**GOAL OF THE EXERCISE**:
Set down, exactly as they appear, the line containing "def decodeTableWord (_nbits" and all subsequent lines through the end of the material below.

····················

-- ==== Sys2Proof/Decode.lean ====
section
/-! DEFINITION. The decoder of the opcode table's words. The table gives its rows no bits: commands reach the block as operands, and
no word spells one. -/

namespace Sys2Proof

/-- The command that a word of the table's bits spells: no row has bits. -/
def decodeTableWord (_nbits _w : Nat) : Option Instr := none

end Sys2Proof
end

····················

**EXERCISE ANSWER**:
def decodeTableWord (_nbits _w : Nat) : Option Instr := none

end Sys2Proof
end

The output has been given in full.